Joey Gallo homered twice, and Aaron Judge, Brett Gardner and Giancarlo Stanton hit one each for the Yankees, who tied their season high with five home runs.
- Luis Castillo struck out 10 while outpitching Walker Buehler, Kyle Farmer doubled twice against his former team and the Cincinnati Reds snapped the Los Angeles Dodgers’ six-game winning streak with a 3-1 victory.
In the NBA
The design meetings have been going on for years. Technology has evolved throughout the process. Painstaking decisions were made time and time again, right down to what an inch or two difference in leg room between rows would mean or where cupholders should be affixed to the seats.
Finally, Steve Ballmer and the Los Angeles Clippers are ready to build their new home.
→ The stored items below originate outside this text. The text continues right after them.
-- ==== Sys2Proof/Tests/Slice0.lean ====
section
/-! SUPPORT. Tests. Small states that meet the hypotheses of the statements; ill-formed commands that each check refuses. -/

set_option Elab.async false
set_option linter.unusedVariables false
set_option maxRecDepth 100000

namespace Sys2Proof.Tests

open Sys2Proof Sys2Proof.Machine

/-! ## Small states -/

/-- A device in RUN, its time unit far from 0. -/
def bench : State :=
  { dev := { Dev.reset with
      power := { Dev.reset.power with state := .run, enIod := true, enCore := true, enDdr := true, vhusk := true, crystal := true, pwrOk := true }
      start := { Dev.reset.start with bootRom := false, last := 8, edgeFound := true }
      time := { Dev.reset.time with ticks := 1000000000000000, counter := 1000000000000000 * 4294967296 }
      hull := { Dev.reset.hull with tier := 0, latch := false, pinA := true, pinB := true, override := false } }
    pending := [] }

/-- The bench with its device changed. -/
def on (f : Dev → Dev) : State := { bench with dev := f bench.dev }

/-- The bench in another power state. -/
def inState (p : PowerState) (f : Dev → Dev) : State :=
  on (fun d => f { d with power := { d.power with state := p } })

/-- Stores a number of an object. -/
def obj (idx sub v : Nat) (d : Dev) : Dev := d.setObj idx sub [v]

/-- A good header on the SPI target port, with its LENGTH. -/
def rq (n : Nat) : Req := { port := .spi, frame := .plain, addr := 0, udp := 0, tag := 1, magic := 0x5041, version := 1, length := n, size := 24 + n }

/-- The same on HOST0. -/
def rqHost (n : Nat) : Req := { rq n with port := .host0 }

/-- What the sections of a small package hold. -/
def content : PkgContent :=
  { signatureOk := true, bodyOk := true, syncObjects := 16, streams := 1, trackSlots := 1, zones := 1, pairs := 1, floorA := 0, intakeUs := 0,
    summaryUs := 0, commitUs := 40, toUs := 0, partitionRanges := [[(2 * 2 ^ 44, 65536)]], readRanges := [], defaults := [], tables := [], generationObjects := [],
    syncRanges := [(0, 10)], streamRanges := [], partitionPods := [[0]], descriptors := [], jobs := [], barriers := [(4, 2)], intakeObj := 0,
    planObj := 0, grid := [], monitored := [], attention := [], neighbourhood := [], ageMask := [], classes := [], auction := [],
    streamMap := [], intakeDests := [], retained := [], resident := [], emits := [], outputs := [] }

/-- Its bytes: the header for a target, six empty sections, the signature (R179 to R182). -/
def image (target : Nat) : List Byte :=
  let w := fun (n : Nat) => leBytes 8 n
  w (0x47515750 * 2 ^ 32 + 1 * 2 ^ 16 + 256) ++ w (2 ^ 48 + target * 2 ^ 8) ++ w 6 ++ w 192 ++ w 100000 ++ List.replicate 40 0 ++ w (2 ^ 56) ++
    List.replicate 168 0 ++ [1, 2, 9, 10, 11, 12].flatMap (fun t => w (t * 2 ^ 56 + 255 * 2 ^ 48) ++ w 192 ++ List.replicate 16 0) ++
    List.replicate 2820 0

/-- The package as the device reads it. -/
def pkg : Package := readPackage (image 1) content

/-- The package is active. -/
def withPkg (f : Dev → Dev) : State :=
  on (fun d => f { d with prog := { d.prog with prog := some pkg, active := some 0 }, sec := { d.sec with valid := [0] } })

def who : SyncIssuer := { partition := 0, sigObj := 3, number := 9 }
def cyc1 : CycleCtx :=
  { number := 1, tv := 0, tick := 0, closed := true, intakeDone := false, intakeEnded := false, masked := 0, tstate := .free, epoch := false,
    excursion := false, sats := [], vals := [] }
def opd : OpDesc :=
  { m := 1, k := 1, n := 1, aType := 0, wType := 1, outType := 0, aDesc := 0, wDesc := 0, outDesc := 0, records := 0, cpl := 0, index := 0,
    work := 0, mixing := true }
def pip1 : PipStep :=
  { core := 0, checked := false, number := 0, wcet := 1, inputs := [], mixing := true, outDesc := 0, outAddr := 0, outLen := 0, localAt := 0,
    work := .program }
def tick1 : Ticket := { table := 0, entry := 0, bad := false, cause := 0 }
def run1 : RunStep := { step := pip1, ticket := tick1, tick := 0 }
/-- A descriptor whose destination tensor is described at the Hoard's first byte. -/
def acc1 : Accepted := { words := [0, 2 * 2 ^ 44], cause := 0, core := none, part := 0, bursts := [], lost := 0, at_ := 0, ahead := [1], since := 0 }
def rjob : RunJob := { words := [], ticket := { tick1 with table := 24 }, partition := 0, track := none }
def frm (l : Lanes) : TwinFrame := { lanes := l, role := true, seq := 1, stamp := 0, payload := [] }
def dec1 : Decided := { cycle := 0, tick := 0, tv := 0, discarded := false, zones := 0, tiers := [], vals := [], compared := false }
def smp : Sample :=
  { camera := true, tv := 0, told := 0, ref := 0, target := 0, openC := 0, lateness := 0, lines := [], points := [], poison := 0,
    tstate := 0, epoch := false, seq := 0, left := 0 }
def rec1 (p : Nat) : OutRecord :=
  { stream := 0, port := p, seq := 0, cycle := 0, content := 0, discarded := false, next := 0, stamped := true, old := false, data := [] }
def res (b : Bool) : StepResult :=
  { ok := b, units := [], oneBad := [], twoBad := [], trained := true, lostObjects := [], anchor := true, factoryBad := [], leafReads := true,
    floor := 0, secVersion := 0, firmware := 0, traversalOk := true, unsealed := false }
def kept1 (c : List Nat) : Kept := { port := .spi, addr := 0, udp := 0, tag := 1, content := c, tick := 1000000000000000, response := [] }
def xfer : Transfer := { idx := 0xA000, sub := 7, port := .spi, total := 2948, got := [], tick := 0 }
def sub1 : Sub := { port := .host0, addr := 0, dport := 0, key := okey 0x2040 4, renewed := 0, sentCount := 5, sentTick := 0 }
def log1 : LogEntry := { time := 0, cycle := 0, cause := 0x0D05, inst := 0, detail := 0, seq := 0, repeats := 0, effect := 0, tstate := .free }
def sigFrame : Frame := { stamp := 0, edge := none, valid := [], paid := 0 }
def sensorFrame (b : Bool) : EthFrame := { src := 0, tag := none, etherType := 0x0800, payload := [], fcsOk := b }
/-- An act of a kind under key slot 0: its body for nonce 1 on a device of serial number 0. -/
def act (kind arg : Nat) : List Word :=
  [BitVec.ofNat 64 (0x41435453 * 2 ^ 32 + kind * 2 ^ 24), 0, 0, 0, 0, 1, 0, 0, 0, 0, BitVec.ofNat 64 arg, 0, 0, 0, 0, 0]
/-- A safety command of SEQ 1 from source 1 (R417). -/
def command : List Byte :=
  let b : List Byte := [0x53, 0x46, 1, 2, 0, 1, 0, 32, 0, 0, 0, 1] ++ List.replicate 16 0
  b ++ beBytes 4 (crc32c b).toNat

/-- A word of a list of bytes. -/
theorem wat_leWords (n i : Nat) (l : List Byte) (h : i < n) :
    wat (leWords n l) i = BitVec.ofNat 64 (leNat ((l.drop (8 * i)).take 8)) := by
  induction n generalizing i l with
  | zero => omega
  | succ n ih =>
    cases i with
    | zero => simp [wat, leWords]
    | succ i =>
      have k := ih i (l.drop 8) (by omega)
      simp only [wat, leWords, List.getD_cons_succ, List.drop_drop] at k ⊢
      rw [k, show 8 + 8 * i = 8 * (i + 1) by omega]

/-- A summary's bytes before its CRC: cycle 1, generation 1. -/
def summary0 : List Byte := ((List.replicate 4632 0).set 2 1).set 20 1
/-- A safety summary of cycle 1 and generation 1 with its CRC (R344). -/
def summary1 : List Byte := summary0 ++ (leBytes 4 (crc32c summary0).toNat ++ [0, 0, 0, 0])

theorem summary0_length : summary0.length = 4632 := by simp [summary0]

theorem tail_crc (b : List Byte) (n : Nat) (hb : b.length = 8 * n) (c : BitVec 32) :
    wfld (wat (leWords (n + 1) (b ++ (leBytes 4 c.toNat ++ [0, 0, 0, 0]))) n) 31 0 = c.toNat := by
  rw [wat_leWords _ _ _ (Nat.lt_succ_self n), List.drop_left' hb]
  have hc := c.isLt
  simp only [leBytes, List.cons_append, List.nil_append, List.take_succ_cons, List.take_zero, leNat, wfld, fld, BitVec.toNat_ofNat]
  omega

theorem summary1_crc : wfld (wat (leWords 580 summary1) 579) 31 0 = (crc32c (summary1.take 4632)).toNat := by
  have h1 : ∀ (b t : List Byte) (n : Nat), b.length = n → crc32c ((b ++ t).take n) = crc32c b := fun b t n h => by rw [List.take_left' h]
  unfold summary1
  rw [h1 _ _ _ summary0_length]
  exact tail_crc summary0 579 summary0_length _

theorem summary1_word (i : Nat) (h : i < 579) : wat (leWords 580 summary1) i = BitVec.ofNat 64 (leNat ((summary0.drop (8 * i)).take 8)) := by
  rw [wat_leWords _ _ _ (by omega), summary1, List.drop_append_of_le_length (by rw [summary0_length]; omega), List.take_append_of_le_length]
  rw [List.length_drop, summary0_length]; omega
/-- Slot 0 takes camera frames of CSI0. -/
def camera (f : Option Frame) : State :=
  on (fun d => obj 0x3000 1 1 (obj 0x3000 2 0 (obj 0x3000 3 0 (obj 0x3000 0x10 (2 * 2 ^ 44)
    ((d.modSlot 0 (fun s => { s with state := .active, frame := f })))))))
/-- Slot 0 takes frames of SEN0; the first words of its decoder descriptor in memory. -/
def scanner (l : List Host.Cell) : State :=
  on (fun d => obj 0x3000 1 1 (obj 0x3000 2 0x10 (obj 0x3000 4 0 (obj 0x3000 0x10 (2 * 2 ^ 44)
    ({ d.modSlot 0 (fun s => { s with state := .active }) with mem := { d.mem with bytes := l } })))))
def table (t : Nat) (e : List Word) (p : Pass) (f : Dev → Dev) : State :=
  on (fun d => f { d with sched := { d.sched with tables := [(t, [e])], passes := [(t, p)] } })
def entrySig : List Word := [5 * 2 ^ 60, 1, 0, 4 * 2 ^ 50 + 2 ^ 49 + 1]
def open1 (l : List Nat) : Pass := { cycle := 0, tick := 0, started := l, done := [], skipped := [], late := [], ended := false }
/-- An entry of a kind: class S, release 0, deadline 1, signal 1 to object 4. -/
def entryOf (kind : Nat) : List Word := [BitVec.ofNat 64 (kind * 2 ^ 60), 1, 0, 4 * 2 ^ 50 + 2 ^ 49 + 1]
/-- Table `t` waits with one entry of a kind; the package is active and Pod 0 serves logical Pod 0. -/
def sched1 (t kind : Nat) (f : Pod → Pod) : State :=
  table t (entryOf kind) (open1 []) (fun d => ({ d with prog := { d.prog with prog := some pkg, active := some 0 } } : Dev).modPod 0 (fun p =>
    f { p with logical := some 0, state := .active }))
def idle1 : IdleItem := { table := 0, entry := 0, ready := 0, promoted := false }
/-- An engine operation of class B waits in the idle list. -/
def withIdle : State :=
  on (fun d => ({ d with sched := { d.sched with idle := [idle1], tables := [(0, [[1 * 2 ^ 60 + 3 * 2 ^ 58, 0xFFFFFFFF * 2 ^ 32, 0, 0]])] } } : Dev).modPod 0
    (fun p => { p with logical := some 0, state := .active }))
/-- Physical Pod 0 serves logical Pod 0. -/
def pod0 (f : Pod → Pod) : State := on (fun d => d.modPod 0 (fun p => f { p with logical := some 0, state := .active }))
def twin (f : Twin → Twin) (g : Dev → Dev) : State := on (fun d => g (obj 0x7100 1 1 { d with twin := f d.twin }))
def sq (c : Nat) (f : SqChannel → SqChannel) : State := on (fun d => d.modSq c f)

/-- A frame on the SPI target port with its length and CRC (R422). -/
def spiBytes (l : List Byte) : List Byte :=
  let b := beBytes 2 l.length ++ l
  b ++ beBytes 4 (crc32c b).toNat
/-- The transfer of an act, complete. -/
def actXfer (sub kind arg : Nat) : Transfer :=
  { xfer with sub := sub, got := (act kind arg).flatMap (fun w => beBytes 8 w.toNat) ++ List.replicate 2820 0 }
/-- READY, nonce 1 and some valid key slots, an act's transfer complete. -/
def acting (sub kind arg : Nat) (valid : List Nat) : State :=
  inState .ready (fun d => { d with sec := { d.sec with nonce := some 1, valid := valid }, palca := { d.palca with transfers := [actXfer sub kind arg] } })
def ring0 : NandPlace := { area := .ring, copy := 0, block := 700, page := 0 }
def store0 (c : Fin 2) : NandPlace := { area := .store, copy := c, block := 600, page := 0 }
def work1 (k : NandKind) (p : NandPlace) (ticket : Nat) : NandWork := { cls := 0, kind := k, place := p, ticket := ticket, bytes := 0, retried := false }
/-- LUN 0 runs an operation. -/
def nand (w : NandWork) : State := on (fun d => { d with recd := { d.recd with running := [(0, some w)] } })

theorem fitBytes_length (n : Nat) (l : List Byte) : (fitBytes n l).length = n := by simp [fitBytes]; omega
theorem kset_sum (m : Store (List Byte)) (v : List Byte) (h : m = []) : ((kset [] m 0 v).map (fun y => y.2.length)).sum = v.length := by
  subst h; unfold kset; split <;> simp [*, kput]

/-! ## Each clause of a statement has a state and operands that meet its hypotheses -/

theorem test_TimeServo_meets :
    (∃ (s : State), s.dev.up = true) ∧
    (∃ (s : State), s.dev.up = true ∧ s.dev.holding = true ∧ s.dev.time.exceeded = false ∧ s.dev.cfg 0x4000 0x0A < s.dev.uncertaintyNow) ∧
    (∃ (s : State), s.dev.up = true ∧ 8 ≤ s.dev.time.satRun) ∧
    (∃ (s : State), s.pending = [] ∧ s.dev.up = true) :=
  ⟨⟨bench, by decide +kernel⟩,
   ⟨on (fun d => { d with time := { d.time with epoch := true, state := .holdover, uncertainty := 20000, holdBase := 20000, holdTick := d.tick } }), by decide +kernel⟩,
   ⟨on (fun d => { d with time := { d.time with satRun := 8 } }), by decide +kernel⟩,
   ⟨bench, by decide +kernel⟩⟩

theorem test_DomainChanges_meets :
    (∃ (s : State) (x : Dom), s.dev.up = true ∧ s.dev.time.selected = some x ∧ x ≠ s.dev.preferred ∧ s.dev.tracks s.dev.preferred = true ∧ s.dev.revertDue = true) ∧
    (∃ (s : State) (x : Dom), s.dev.up = true ∧ (((s.dev.dom x).state = .acquiring ∨ (s.dev.dom x).state = .tracking)) ∧ (s.dev.dom x).lastRx + 3 * intervalTicks (s.dev.dom x).syncInterval ≤ s.dev.tick) :=
  ⟨⟨on (fun d => obj 0x4000 7 1 { d with time := { d.time with selected := some .b, domA := { d.time.domA with state := .tracking, trackingSince := some 0 } } }), .b, by decide +kernel⟩,
   ⟨on (fun d => { d with time := { d.time with domA := { d.time.domA with state := .acquiring } } }), .a, by decide +kernel⟩⟩

theorem test_DomainMessages_meets :
    (∃ (s : State) (p : Fin 2) (dn : Nat) (li : Int) (seq : BitVec 16) (two : Bool) (origin : Int) (x : Dom), s.dev.domOf dn = some x ∧ s.dev.takes x p.val li = true) ∧
    (∃ (s : State) (p : Fin 2) (dn : Nat) (li : Int) (seq : BitVec 16) (origin : Int) (x : Dom) (w : SyncWaiting), s.dev.domOf dn = some x ∧ s.dev.takes x p.val li = true ∧ ((s.dev.dom x).aged s.dev.tick).waiting = some w ∧ w.port = p.val ∧ w.seq = seq) ∧
    (∃ (s : State) (p : Fin 2) (dn : Nat) (li : Int) (ident : Nat) (gm : Word) (cc : Nat) (x : Dom), s.dev.domOf dn = some x ∧ s.dev.up = true ∧ (s.dev.delay p.val).capable = true ∧ (s.dev.dom x).state ≠ .disabled) :=
  ⟨⟨on (fun d => obj 0x4010 1 1 (obj 0x4010 2 7 { d with time := { d.time with delays := [(0, { PortDelay.reset with capable := true })], domA := { d.time.domA with state := .acquiring, port := some 0, waiting := some { port := 0, seq := 5, stamp := 0, tick := d.tick, adj := 0 } } } })), 0, 7, 0, 5, true, 0, .a, by decide +kernel⟩,
   ⟨on (fun d => obj 0x4010 1 1 (obj 0x4010 2 7 { d with time := { d.time with delays := [(0, { PortDelay.reset with capable := true })], domA := { d.time.domA with state := .acquiring, port := some 0, waiting := some { port := 0, seq := 5, stamp := 0, tick := d.tick, adj := 0 } } } })), 0, 7, 0, 5, 0, .a, { port := 0, seq := 5, stamp := 0, tick := bench.dev.tick, adj := 0 }, by decide +kernel⟩,
   ⟨on (fun d => obj 0x4010 1 1 (obj 0x4010 2 7 { d with time := { d.time with delays := [(0, { PortDelay.reset with capable := true })], domA := { d.time.domA with state := .acquiring, port := some 0, waiting := some { port := 0, seq := 5, stamp := 0, tick := d.tick, adj := 0 } } } })), 0, 7, 0, 1, 2, 6, .a, by decide +kernel⟩⟩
The Clippers’ long-awaited, $1.8 billion, privately funded arena officially got a name Friday – Intuit Dome, it’ll be called when it opens in 2024, the team making that announcement hours before the formal groundbreaking ceremony. The practice facility, team offices for both business and basketball operations, retail space and more will all be on the site.
Ballmer, the team’s owner, simply believes it’ll be like no other building in the NBA.
“Basketball mecca! Basketball palazzo!” Ballmer, in his usual excitable way, said in an interview with The Associated Press.
He might be right.
Every detail – from the huge two-sided halo video screen that will hover over the court, to the triple-wide escalators, to how the bathrooms will be designed to get fans back in their seats as quickly as possible – has a purpose. The halo will include 44,000 square feet of 4K LED lighting, slightly more than one full acre and roughly six times the average size of other “big” screens in NBA buildings. The roof of the dome was designed to accommodate the halo, not the other way around.